Leader of US Orthodox Church Quits Amid Rape Claim
By Frank Eltman
The leader of the Orthodox Church in America has resigned and been replaced amid questions about whether he failed to report to church officials or law enforcement an allegation of a rape by a priest and other sexual-misconduct claims.
The church issued a statement saying Metropolitan Jonah, the archbishop of Washington, submitted his resignation in a letter on July 6. The letter from Jonah noted the resignation had come at the request of the Holy Synod of Bishops. Jonah did not refer to the rape allegation in his letter.
Part of the letter to the bishops said he begged "forgiveness for however I have offended you, and for whatever difficulties have arisen from my own inadequacies and mistakes in judgment."
There was no telephone listing for Jonah, who couldn't be reached for comment on Thursday.
The church, based in Syosset, on Monday issued a three-page statement detailing Jonah's four-year tenure as its leader. It said Jonah had failed to report a 2010 rape allegation involving an unidentified priest to authorities when he learned of it last February. The statement said in light of sex abuse scandals involving the Catholic Church and at Penn State University, "the risk of liability to which the Metropolitan has exposed the church can not be overstated."
It also said Jonah had "repeatedly refused to act with prudence, in concert with his fellow bishops" regarding the church's standards and procedures regarding sexual misconduct.
It said for several years there had been a repeated pattern of Jonah "taking other unilateral actions that were contrary to the advice of the Holy Synod and/or the church's lawyers." It added he withheld information from brother bishops and church lawyers "concerning litigation matters, and matters which might have resulted, and still might result, in litigation."

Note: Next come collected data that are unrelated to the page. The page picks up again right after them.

-- ==== Sys2Proof/Tests/Slice0.lean ====
section
/-! SUPPORT. The model's own tests, and for each claim with hypotheses a witness that meets them. Expected
results are those of spec/95_test_vectors.md; a test's docstring names the row. -/

namespace Sys2Proof.Tests

open Sys2Proof.Machine Sys2Proof.Claims

/-! ## Small states -/

/-- A configuration with every OPEN parameter fixed. -/
def cfg (diag : Bool) (p : StalePolicy) : Params where
  route       := ⟨⟨0, 0⟩, ⟨0, 1⟩, ⟨1, 0⟩, ⟨1, 1⟩⟩
  dacCtrl3    := 0b011#3
  dacSckHz    := 1000000
  diagEmit    := diag
  stalePolicy := p
  analogPins  := ⟨⟨1, 2, 3, 4⟩, ⟨5, 6, 7, 8⟩⟩
  trigPins    := ⟨9, 10, 11, 12⟩
  csPins      := ⟨13, 14⟩

/-- Environment answers enough for any one command. -/
def answers : Env where
  raw      := [1023#10, 600#10]
  smooth   := [(600#10, true), (600#10, false)]
  debounce := [⟨false, true, false⟩, ⟨true, false, true⟩]
  pin      := [true, false]
  clock    := [1000#32, 1010#32]
  stale    := [true, false]
  draws    := 1

/-- A quiet block whose channels are all fresh or all stale. -/
def start (diag : Bool) (p : StalePolicy) (fresh : Bool) : State where
  cfg         := cfg diag p
  analog      := ⟨.ofFn fun _ => ⟨5#10, 6#10, true, ⟨0, []⟩, fresh⟩, .ofFn fun _ => ⟨412#10, 7#10, true, ⟨0, []⟩, fresh⟩⟩
  trigger     := .ofFn fun _ => ⟨false, true, false, ⟨0, []⟩, fresh⟩
  csN         := ⟨true, true⟩
  busOwned    := false
  busy        := false
  cfgErr      := false
  trace       := []
  endedTraces := []
  results     := []
  port        := []
  env         := answers

/-- The block of most tests: no diagnostics, draws for stale queries, fresh channels. -/
def s₀ : State := start false .draw true

/-- What is read from the state a command leaves. -/
def after {α : Type} (i : Instr) (s : State) (f : State → α) : Option α :=
  match exec i s with
  | .next t => some (f t)
  | .fault _ => none
  | .refused _ => none

/-- The result of a command. -/
def rspOf (i : Instr) (s : State) : Option Int := after i s lastResult

/-- What is read from the state a step leaves. -/
def afterStep {α : Type} (s : State) (f : State → α) : Option α :=
  match step s with
  | .next t => some (f t)
  | .fault _ => none
  | .refused _ => none

/-! ## Well-formedness: one ill-formed term for each check -/

theorem smoke_analog_id : (Instr.anUpdate .cv 8).wellFormed = false := by decide
theorem smoke_trigger_id : (Instr.trRose 8).wellFormed = false := by decide
theorem smoke_output_id : (Instr.outWrite 8 0).wellFormed = false := by decide
theorem smoke_cs : (Instr.dacWrite 4 0 0).wellFormed = false := by decide
theorem smoke_sub : (Instr.dacWrite 0 4 0).wellFormed = false := by decide
theorem smoke_arg_high : (Instr.scA2m (2 ^ 31)).wellFormed = false := by decide
theorem smoke_arg_low : (Instr.outWrite 1 (-2 ^ 31 - 1)).wellFormed = false := by decide

/-! ## Decoding: words written out field by field from R91 (section 2.1 of the vectors) -/

/-- A command word from its fields `OP`, `B`, `CH`, `CS`, `SUB`, `RES` (R91). -/
def word (op : BitVec 6) (b : BitVec 1) (ch : BitVec 3) (cs sub : BitVec 2) (res : BitVec 18) : Word :=
  op ++ b ++ ch ++ cs ++ sub ++ res

theorem test_decode_sysNop : decode (word 0b000000 0 0b000 0 0 0) 0 = .ok .sysNop := by decide
theorem test_decode_sysCycle : decode (word 0b000001 0 0b000 0 0 0) 0 = .ok .sysCycle := by decide
theorem test_decode_sysStatus : decode (word 0b000010 0 0b000 0 0 0) 0 = .ok .sysStatus := by decide
theorem test_decode_anUpdate : decode (word 0b001000 1 0b011 0 0 0) 0 = .ok (.anUpdate .knob 3) := by
  decide
theorem test_decode_anChanged : decode (word 0b001001 0 0b001 0 0 0) 0 = .ok (.anChanged .cv 1) := by
  decide
theorem test_decode_anRaw : decode (word 0b001010 1 0b100 0 0 0) 0 = .ok (.anRaw .knob 4) := by decide
theorem test_decode_anCur : decode (word 0b001011 0 0b001 0 0 0) 0 = .ok (.anCur .cv 1) := by decide
theorem test_decode_anLast : decode (word 0b001100 1 0b100 0 0 0) 0 = .ok (.anLast .knob 4) := by decide
theorem test_decode_trRefresh : decode (word 0b010000 0 0b100 0 0 0) 0 = .ok (.trRefresh 4) := by decide
theorem test_decode_trRose : decode (word 0b010001 0 0b010 0 0 0) 0 = .ok (.trRose 2) := by decide
theorem test_decode_trFell : decode (word 0b010010 0 0b001 0 0 0) 0 = .ok (.trFell 1) := by decide
theorem test_decode_trHigh : decode (word 0b010011 0 0b100 0 0 0) 0 = .ok (.trHigh 4) := by decide
theorem test_decode_trLow : decode (word 0b010100 0 0b001 0 0 0) 0 = .ok (.trLow 1) := by decide
theorem test_decode_trRaw : decode (word 0b010101 0 0b111 0 0 0) 0 = .ok (.trRaw 7) := by decide
theorem test_decode_scA2m : decode (word 0b011000 0 0b000 0 0 0) 1023 = .ok (.scA2m 1023) := by decide
theorem test_decode_scM2d : decode (word 0b011001 0 0b000 0 0 0) 127 = .ok (.scM2d 127) := by decide
theorem test_decode_scA2d : decode (word 0b011010 0 0b000 0 0 0) 0xFFFFFFFB = .ok (.scA2d (-5)) := by
  decide
theorem test_decode_dacWrite : decode (word 0b100000 0 0b000 0b10 0b01 0) 100 = .ok (.dacWrite 2 1 100) := by
  decide
theorem test_decode_outWrite : decode (word 0b100001 0 0b100 0 0 0) 5000 = .ok (.outWrite 4 5000) := by
  decide

/-- A must-be-zero field of each format (rows `0x60400000`, `0x20500000`, `0x46800000`, `0x81000000`). -/
theorem test_decode_mustBeZero :
    decode (word 0b011000 0 0b001 0 0 0) 0 = .error (.mustBeZero 0x60400000) ∧
    decode (word 0b001000 0 0b001 0b01 0 0) 0 = .error (.mustBeZero 0x20500000) ∧
    decode (word 0b010001 1 0b010 0 0 0) 0 = .error (.mustBeZero 0x46800000) ∧
    decode (word 0b100000 0 0b100 0 0 0) 0 = .error (.mustBeZero 0x81000000) := by decide
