-- ==== Sys2Proof/Config.lean ====
section
/-! DEFINITION. The constants the spec fixes for every SQ2, and the one value it leaves open (`wideCount`, log entry 29). What else it
leaves open is the ORDER of events of one instant, which the queue of commands fixes (notes 2, 3). -/

namespace Sys2Proof.Config

/-- The last station time; the present stops here (R1). -/
def maxTime : Nat := 4294967295

/-- The earliest and the latest station time a CLOCK message may carry (R2). -/
def clockMin : Nat := 315360000
def clockMax : Nat := 4000000000

/-- A step larger than this many seconds is large (R3). -/
def largeStep : Nat := 300

/-- Seconds in a day (R7). -/
def daySeconds : Nat := 86400

/-- Capacity of the Service Table (R12), Guide Store (R28), Request Table (R51) and Booking List (R70). -/
def maxServices : Nat := 200
def maxEntries : Nat := 1200
def maxRequests : Nat := 48
def maxBookings : Nat := 240

/-- The highest channel number (R12). -/
def maxChannel : Nat := 9999

/-- The longest guide entry (R28) and the longest window (R91), in seconds. -/
def maxEntryDuration : Nat := 86400
def maxWindow : Nat := 43200

/-- The interval of aging scans (R47), and how long an ended entry is kept (R48), in seconds. -/
def scanInterval : Nat := 900
def endedGrace : Nat := 3600

/-- The bounds of a TIMED request's duration and of a request's own pads and importance (R51, R52, R55). -/
def minTimed : Nat := 60
def maxTimed : Nat := 43200
def maxPad : Nat := 3600
def maxImportance : Nat := 15

/-- The highest loss count (R66), the room of the episode history (R67) and of the skip list (R68). -/
def maxLoss : Nat := 15
def maxHistory : Nat := 12
def maxSkip : Nat := 4

/-- The highest booking number (R72). -/
def maxBookingNumber : Nat := 65535

/-- One extension of a provisional end, in seconds (R127). -/
def extension : Nat := 300

/-- Room of the notice queue and the ceiling of the lost-notice count (R156). -/
def maxNotices : Nat := 24
def maxLost : Nat := 255

/-- The longest LEN of a message (R170). -/
def maxLen : Nat := 65

/-- How many expiries taken at once one event may give before the rest wait for their own commands. The spec sets no
bound; the model's chains always end long before this one (DESIGN CHOICE, log entry 6). -/
def settleFuel : Nat := 100000

/-- The byte that carries a count above 255. R179 gives a count one byte, and GUIDE_FLUSH may count up to 1,200 entries (R46);
the spec does not state what the byte then is. A free value: nothing is known of it (log entry 29). -/
opaque wideCount : Nat → BitVec 8

end Sys2Proof.Config
end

It said he gave unauthorized people a detailed internal church report concerning "numerous investigations into sexual misconduct," which risked leaking names of accusers and the accused.
Father Eric Tosi, a church spokesman, referred any additional questions to the church statement.
There are approximately 80,000 Orthodox Church in America members in more than 800 parishes and institutions in the U.S., Canada and Mexico.